**WHAT TO WORK ON**
Scan the material for "exec". Copy every line it appears in.

Content starts

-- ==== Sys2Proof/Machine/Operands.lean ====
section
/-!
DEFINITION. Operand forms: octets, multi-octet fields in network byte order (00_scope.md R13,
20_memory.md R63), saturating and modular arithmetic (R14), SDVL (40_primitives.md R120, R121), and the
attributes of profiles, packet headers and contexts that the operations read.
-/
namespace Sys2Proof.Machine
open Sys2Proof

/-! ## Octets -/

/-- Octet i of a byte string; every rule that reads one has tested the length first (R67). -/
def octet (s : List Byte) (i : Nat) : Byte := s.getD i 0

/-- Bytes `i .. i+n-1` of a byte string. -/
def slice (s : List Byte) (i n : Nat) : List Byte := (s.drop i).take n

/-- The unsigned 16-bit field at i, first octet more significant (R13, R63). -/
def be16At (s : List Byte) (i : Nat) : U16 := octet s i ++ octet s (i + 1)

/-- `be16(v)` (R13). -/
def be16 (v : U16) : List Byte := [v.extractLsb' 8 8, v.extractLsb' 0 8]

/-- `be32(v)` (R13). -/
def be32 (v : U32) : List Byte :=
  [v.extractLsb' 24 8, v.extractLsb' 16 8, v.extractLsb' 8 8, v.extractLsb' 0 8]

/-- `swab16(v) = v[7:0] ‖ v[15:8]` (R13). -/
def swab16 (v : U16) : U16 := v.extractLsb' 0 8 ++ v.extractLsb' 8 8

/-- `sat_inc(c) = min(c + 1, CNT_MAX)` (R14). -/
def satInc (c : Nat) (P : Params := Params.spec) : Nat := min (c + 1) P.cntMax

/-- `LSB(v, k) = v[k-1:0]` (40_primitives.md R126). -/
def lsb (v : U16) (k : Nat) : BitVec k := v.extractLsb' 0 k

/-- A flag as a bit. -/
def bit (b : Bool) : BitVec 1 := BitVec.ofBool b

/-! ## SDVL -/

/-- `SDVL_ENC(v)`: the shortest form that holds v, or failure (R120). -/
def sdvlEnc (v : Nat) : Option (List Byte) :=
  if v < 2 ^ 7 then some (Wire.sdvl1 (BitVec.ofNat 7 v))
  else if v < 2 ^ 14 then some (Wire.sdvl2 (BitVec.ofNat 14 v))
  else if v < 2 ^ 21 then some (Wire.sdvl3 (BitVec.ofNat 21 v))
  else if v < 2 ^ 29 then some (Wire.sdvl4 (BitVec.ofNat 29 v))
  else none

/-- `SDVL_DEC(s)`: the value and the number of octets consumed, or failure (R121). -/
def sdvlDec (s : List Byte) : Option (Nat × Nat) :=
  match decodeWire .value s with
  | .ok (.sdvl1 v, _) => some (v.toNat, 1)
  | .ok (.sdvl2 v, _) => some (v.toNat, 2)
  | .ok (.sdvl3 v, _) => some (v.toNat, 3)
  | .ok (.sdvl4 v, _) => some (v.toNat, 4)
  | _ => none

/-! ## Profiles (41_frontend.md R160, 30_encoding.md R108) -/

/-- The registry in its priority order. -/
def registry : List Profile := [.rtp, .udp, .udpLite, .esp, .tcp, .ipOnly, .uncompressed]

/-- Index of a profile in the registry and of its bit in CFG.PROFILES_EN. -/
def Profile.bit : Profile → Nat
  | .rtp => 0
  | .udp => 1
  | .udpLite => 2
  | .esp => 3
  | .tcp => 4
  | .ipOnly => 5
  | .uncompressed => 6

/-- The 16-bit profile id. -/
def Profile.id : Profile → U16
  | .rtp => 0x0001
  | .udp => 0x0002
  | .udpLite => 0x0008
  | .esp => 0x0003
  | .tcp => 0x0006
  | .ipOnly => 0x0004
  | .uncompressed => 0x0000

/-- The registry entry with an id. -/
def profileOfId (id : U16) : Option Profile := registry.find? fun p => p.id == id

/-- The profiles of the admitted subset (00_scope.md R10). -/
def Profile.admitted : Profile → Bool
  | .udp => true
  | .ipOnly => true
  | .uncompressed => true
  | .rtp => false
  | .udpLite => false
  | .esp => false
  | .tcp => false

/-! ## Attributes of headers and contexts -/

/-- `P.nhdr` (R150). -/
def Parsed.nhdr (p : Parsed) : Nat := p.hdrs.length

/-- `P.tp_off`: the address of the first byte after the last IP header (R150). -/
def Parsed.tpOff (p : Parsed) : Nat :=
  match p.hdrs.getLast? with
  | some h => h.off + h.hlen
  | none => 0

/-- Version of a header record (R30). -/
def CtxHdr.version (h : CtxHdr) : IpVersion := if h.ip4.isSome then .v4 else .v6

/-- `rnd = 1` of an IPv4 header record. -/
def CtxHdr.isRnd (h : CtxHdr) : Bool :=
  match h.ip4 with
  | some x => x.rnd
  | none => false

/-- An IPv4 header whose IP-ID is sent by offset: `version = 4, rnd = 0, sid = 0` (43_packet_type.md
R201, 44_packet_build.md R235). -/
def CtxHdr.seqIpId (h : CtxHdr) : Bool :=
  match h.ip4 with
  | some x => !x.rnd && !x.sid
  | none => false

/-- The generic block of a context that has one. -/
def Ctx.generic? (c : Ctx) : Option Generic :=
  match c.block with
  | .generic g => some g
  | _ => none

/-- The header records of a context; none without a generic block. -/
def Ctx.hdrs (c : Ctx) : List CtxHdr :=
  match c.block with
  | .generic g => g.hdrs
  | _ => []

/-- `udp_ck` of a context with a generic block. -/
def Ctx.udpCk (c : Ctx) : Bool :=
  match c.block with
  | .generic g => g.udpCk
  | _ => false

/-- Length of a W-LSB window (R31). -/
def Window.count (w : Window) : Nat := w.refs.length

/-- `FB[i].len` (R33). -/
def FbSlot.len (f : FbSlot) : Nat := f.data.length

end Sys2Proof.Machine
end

Content ends
Content starts

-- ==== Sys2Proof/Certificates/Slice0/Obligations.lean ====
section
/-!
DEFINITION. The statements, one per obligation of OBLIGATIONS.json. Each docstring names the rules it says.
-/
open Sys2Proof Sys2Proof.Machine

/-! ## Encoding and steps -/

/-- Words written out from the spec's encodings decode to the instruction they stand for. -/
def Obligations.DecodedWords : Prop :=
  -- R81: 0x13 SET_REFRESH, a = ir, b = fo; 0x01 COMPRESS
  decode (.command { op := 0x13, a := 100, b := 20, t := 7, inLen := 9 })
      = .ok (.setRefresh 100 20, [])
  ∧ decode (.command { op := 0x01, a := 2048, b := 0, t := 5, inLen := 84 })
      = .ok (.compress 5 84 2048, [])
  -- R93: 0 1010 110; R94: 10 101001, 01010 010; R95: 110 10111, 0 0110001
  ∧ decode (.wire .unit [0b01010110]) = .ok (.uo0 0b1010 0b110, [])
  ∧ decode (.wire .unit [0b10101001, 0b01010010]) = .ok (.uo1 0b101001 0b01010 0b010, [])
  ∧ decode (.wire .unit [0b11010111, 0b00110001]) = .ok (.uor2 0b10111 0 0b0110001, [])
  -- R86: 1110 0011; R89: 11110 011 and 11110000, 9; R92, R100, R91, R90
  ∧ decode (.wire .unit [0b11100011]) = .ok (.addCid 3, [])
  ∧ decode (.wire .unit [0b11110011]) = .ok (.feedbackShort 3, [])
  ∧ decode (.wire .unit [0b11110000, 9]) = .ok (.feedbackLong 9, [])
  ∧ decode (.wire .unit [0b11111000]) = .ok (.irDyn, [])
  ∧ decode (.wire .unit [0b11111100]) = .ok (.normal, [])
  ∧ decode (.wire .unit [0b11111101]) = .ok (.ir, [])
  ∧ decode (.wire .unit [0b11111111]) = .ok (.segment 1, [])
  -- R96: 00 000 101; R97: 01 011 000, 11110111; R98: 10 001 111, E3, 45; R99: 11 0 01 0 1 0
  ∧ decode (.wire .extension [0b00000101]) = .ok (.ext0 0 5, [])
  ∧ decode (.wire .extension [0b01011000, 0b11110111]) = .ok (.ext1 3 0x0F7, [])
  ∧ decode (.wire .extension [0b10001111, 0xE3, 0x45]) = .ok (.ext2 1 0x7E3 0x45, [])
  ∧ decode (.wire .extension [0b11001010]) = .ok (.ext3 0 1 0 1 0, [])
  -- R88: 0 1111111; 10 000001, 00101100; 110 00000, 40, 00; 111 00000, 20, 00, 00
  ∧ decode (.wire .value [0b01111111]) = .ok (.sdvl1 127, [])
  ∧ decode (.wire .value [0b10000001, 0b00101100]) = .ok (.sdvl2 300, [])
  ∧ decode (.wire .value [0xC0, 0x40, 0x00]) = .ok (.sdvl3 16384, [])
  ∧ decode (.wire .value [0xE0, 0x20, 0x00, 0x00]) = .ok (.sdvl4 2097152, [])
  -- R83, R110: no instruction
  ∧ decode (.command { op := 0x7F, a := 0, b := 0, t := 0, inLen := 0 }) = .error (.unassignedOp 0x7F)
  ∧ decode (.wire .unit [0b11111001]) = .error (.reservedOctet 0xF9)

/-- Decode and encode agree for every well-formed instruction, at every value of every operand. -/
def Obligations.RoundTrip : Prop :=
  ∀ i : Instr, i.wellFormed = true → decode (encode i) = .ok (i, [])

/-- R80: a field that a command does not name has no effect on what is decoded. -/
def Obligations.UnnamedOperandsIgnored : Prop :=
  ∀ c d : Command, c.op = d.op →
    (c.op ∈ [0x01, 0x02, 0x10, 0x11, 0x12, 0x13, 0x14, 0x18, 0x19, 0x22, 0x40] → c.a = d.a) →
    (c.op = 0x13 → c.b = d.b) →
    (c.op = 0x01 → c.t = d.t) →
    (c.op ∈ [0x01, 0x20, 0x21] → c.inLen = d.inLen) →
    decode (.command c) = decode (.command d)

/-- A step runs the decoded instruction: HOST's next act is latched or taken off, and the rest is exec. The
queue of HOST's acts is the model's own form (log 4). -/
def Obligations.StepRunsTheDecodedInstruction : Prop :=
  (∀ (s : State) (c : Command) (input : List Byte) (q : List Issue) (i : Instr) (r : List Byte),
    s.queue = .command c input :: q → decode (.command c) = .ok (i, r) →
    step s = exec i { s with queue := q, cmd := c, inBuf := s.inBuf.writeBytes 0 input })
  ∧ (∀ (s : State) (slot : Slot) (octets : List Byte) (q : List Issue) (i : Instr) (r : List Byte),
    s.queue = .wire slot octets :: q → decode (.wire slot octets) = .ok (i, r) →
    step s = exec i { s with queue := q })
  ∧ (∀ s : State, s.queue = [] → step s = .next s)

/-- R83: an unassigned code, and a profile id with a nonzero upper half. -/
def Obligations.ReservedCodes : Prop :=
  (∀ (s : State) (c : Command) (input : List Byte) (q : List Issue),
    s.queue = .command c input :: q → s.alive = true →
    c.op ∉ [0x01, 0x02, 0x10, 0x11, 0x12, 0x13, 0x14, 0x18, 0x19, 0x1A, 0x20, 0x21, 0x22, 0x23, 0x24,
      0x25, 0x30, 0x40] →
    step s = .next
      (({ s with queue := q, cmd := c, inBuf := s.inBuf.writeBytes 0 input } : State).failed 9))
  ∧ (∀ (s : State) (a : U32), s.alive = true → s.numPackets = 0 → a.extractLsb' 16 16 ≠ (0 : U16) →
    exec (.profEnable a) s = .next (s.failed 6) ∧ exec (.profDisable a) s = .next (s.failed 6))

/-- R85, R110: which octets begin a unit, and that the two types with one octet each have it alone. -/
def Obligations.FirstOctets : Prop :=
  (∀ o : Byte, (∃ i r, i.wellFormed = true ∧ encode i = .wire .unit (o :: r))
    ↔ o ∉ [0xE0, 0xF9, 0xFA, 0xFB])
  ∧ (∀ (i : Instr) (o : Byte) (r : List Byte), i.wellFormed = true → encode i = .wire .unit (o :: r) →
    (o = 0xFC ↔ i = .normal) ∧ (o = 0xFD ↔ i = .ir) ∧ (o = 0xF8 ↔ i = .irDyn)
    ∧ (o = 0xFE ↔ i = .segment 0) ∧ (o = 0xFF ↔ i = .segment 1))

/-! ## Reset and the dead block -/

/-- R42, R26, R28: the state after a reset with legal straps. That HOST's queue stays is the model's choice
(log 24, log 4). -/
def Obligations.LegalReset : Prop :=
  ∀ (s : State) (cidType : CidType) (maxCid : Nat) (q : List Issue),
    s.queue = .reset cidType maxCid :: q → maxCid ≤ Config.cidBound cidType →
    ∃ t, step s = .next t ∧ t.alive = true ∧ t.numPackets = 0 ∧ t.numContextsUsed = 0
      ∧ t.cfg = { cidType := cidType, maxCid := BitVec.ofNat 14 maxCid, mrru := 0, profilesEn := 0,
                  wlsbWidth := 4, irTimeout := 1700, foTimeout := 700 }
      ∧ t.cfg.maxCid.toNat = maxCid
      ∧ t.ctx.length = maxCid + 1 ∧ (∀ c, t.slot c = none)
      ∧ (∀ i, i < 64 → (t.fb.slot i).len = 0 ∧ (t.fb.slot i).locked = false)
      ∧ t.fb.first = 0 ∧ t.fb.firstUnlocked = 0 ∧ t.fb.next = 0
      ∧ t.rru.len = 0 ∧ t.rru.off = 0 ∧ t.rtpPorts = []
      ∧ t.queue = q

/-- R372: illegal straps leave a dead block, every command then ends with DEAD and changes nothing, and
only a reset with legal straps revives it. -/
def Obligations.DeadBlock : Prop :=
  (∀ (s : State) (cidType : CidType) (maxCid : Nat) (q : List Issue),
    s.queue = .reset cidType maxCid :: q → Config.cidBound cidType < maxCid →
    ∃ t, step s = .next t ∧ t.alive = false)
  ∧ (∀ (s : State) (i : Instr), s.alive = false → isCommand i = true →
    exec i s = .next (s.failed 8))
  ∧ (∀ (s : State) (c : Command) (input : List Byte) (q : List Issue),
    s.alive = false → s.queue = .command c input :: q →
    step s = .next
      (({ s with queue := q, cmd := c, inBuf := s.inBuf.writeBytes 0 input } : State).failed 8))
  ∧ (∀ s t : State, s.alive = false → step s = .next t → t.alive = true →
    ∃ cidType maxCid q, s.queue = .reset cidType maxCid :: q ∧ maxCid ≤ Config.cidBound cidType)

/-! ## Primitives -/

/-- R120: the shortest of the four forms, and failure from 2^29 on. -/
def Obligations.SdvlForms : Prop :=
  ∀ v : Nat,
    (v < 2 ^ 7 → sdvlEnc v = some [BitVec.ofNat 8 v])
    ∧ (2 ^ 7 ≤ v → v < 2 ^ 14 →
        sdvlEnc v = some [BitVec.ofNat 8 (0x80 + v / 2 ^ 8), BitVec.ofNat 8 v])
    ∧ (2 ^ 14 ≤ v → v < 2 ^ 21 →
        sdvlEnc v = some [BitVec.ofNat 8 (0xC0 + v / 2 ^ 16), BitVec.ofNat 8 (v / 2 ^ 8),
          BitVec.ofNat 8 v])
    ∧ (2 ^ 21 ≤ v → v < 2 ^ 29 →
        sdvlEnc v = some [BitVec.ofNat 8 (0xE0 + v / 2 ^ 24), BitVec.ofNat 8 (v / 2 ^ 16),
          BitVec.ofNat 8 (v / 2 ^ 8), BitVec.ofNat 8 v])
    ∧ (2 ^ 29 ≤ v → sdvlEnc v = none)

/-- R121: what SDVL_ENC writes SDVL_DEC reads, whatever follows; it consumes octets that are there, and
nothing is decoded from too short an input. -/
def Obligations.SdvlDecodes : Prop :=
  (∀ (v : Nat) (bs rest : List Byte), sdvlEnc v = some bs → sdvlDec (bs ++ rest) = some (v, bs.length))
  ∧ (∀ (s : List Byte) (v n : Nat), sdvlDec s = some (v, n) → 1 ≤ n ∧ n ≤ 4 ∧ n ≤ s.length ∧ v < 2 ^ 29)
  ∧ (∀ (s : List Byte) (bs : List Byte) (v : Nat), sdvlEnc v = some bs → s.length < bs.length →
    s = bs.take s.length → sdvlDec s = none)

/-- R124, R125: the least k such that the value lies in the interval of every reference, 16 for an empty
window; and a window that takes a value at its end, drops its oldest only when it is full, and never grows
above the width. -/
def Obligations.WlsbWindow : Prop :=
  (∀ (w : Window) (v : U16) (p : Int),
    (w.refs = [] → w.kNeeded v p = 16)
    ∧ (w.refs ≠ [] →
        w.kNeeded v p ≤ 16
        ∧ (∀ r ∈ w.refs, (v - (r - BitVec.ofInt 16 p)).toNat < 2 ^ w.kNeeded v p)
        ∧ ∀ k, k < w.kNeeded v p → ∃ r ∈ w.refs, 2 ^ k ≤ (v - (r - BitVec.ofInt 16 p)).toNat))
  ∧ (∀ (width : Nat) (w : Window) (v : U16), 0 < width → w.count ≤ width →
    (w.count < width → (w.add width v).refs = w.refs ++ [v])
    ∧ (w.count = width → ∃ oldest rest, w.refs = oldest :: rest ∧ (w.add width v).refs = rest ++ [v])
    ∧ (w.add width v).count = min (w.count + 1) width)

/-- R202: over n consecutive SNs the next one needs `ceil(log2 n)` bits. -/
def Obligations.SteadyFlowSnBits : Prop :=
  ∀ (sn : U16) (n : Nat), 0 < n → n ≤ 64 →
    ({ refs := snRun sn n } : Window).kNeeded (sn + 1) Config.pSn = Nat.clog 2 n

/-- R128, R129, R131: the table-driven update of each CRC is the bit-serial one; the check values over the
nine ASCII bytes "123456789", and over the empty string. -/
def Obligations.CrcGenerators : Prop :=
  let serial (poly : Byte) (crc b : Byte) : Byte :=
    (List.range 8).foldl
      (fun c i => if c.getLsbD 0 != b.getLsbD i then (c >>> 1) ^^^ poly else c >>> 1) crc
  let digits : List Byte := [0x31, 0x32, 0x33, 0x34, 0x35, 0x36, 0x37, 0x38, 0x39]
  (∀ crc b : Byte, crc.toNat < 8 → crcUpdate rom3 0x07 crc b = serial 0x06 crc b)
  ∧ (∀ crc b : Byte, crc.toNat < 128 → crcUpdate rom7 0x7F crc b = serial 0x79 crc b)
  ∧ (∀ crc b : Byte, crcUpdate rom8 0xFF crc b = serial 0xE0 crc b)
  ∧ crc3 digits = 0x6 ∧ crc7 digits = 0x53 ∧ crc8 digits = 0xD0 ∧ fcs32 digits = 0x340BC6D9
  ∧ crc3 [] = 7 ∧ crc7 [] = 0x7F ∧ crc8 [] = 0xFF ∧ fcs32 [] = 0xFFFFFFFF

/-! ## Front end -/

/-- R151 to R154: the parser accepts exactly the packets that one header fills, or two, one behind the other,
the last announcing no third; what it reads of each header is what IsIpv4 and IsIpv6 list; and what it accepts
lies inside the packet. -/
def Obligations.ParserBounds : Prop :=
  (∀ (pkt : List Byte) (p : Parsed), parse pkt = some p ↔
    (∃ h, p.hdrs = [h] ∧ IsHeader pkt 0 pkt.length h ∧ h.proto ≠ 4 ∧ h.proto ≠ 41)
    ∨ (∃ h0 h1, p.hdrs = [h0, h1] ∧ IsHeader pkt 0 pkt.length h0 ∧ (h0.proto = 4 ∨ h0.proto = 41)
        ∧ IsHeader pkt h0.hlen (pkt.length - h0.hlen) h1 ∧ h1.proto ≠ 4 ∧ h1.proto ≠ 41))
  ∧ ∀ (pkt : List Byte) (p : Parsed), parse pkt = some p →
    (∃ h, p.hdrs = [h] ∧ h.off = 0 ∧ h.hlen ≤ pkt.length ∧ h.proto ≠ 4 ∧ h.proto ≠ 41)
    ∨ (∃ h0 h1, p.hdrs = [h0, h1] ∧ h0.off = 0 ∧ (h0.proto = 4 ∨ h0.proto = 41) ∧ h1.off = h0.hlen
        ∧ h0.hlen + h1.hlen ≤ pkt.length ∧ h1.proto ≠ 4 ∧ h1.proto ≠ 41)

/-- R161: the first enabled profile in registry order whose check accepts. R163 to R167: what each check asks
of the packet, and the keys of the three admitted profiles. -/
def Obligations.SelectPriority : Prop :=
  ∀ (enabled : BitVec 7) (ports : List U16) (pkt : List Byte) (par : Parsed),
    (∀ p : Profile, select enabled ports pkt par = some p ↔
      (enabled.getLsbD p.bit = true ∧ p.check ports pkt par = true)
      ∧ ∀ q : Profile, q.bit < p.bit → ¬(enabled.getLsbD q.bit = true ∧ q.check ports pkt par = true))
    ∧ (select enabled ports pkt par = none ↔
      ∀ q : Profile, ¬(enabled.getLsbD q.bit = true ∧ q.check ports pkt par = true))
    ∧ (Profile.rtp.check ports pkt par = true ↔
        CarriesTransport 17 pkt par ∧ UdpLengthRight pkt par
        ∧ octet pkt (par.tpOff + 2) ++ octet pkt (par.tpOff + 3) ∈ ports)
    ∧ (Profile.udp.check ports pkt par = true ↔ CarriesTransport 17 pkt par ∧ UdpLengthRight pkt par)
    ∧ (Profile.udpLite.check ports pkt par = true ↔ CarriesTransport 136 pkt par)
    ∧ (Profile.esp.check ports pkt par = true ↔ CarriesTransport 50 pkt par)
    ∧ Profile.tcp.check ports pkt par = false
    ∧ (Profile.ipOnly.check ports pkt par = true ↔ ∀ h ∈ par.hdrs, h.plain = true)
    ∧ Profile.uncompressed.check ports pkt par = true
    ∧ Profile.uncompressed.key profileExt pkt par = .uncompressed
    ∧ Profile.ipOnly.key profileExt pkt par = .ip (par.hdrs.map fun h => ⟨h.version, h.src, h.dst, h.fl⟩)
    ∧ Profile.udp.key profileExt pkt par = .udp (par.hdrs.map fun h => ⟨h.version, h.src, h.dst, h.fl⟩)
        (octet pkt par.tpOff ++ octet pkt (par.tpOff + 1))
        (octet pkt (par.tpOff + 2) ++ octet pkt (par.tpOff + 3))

Content ends

**THE COMPLETED TASK**
/-- A step runs the decoded instruction: HOST's next act is latched or taken off, and the rest is exec. The
    step s = exec i { s with queue := q, cmd := c, inBuf := s.inBuf.writeBytes 0 input })
    step s = exec i { s with queue := q })
    exec (.profEnable a) s = .next (s.failed 6) ∧ exec (.profDisable a) s = .next (s.failed 6))
    exec i s = .next (s.failed 8))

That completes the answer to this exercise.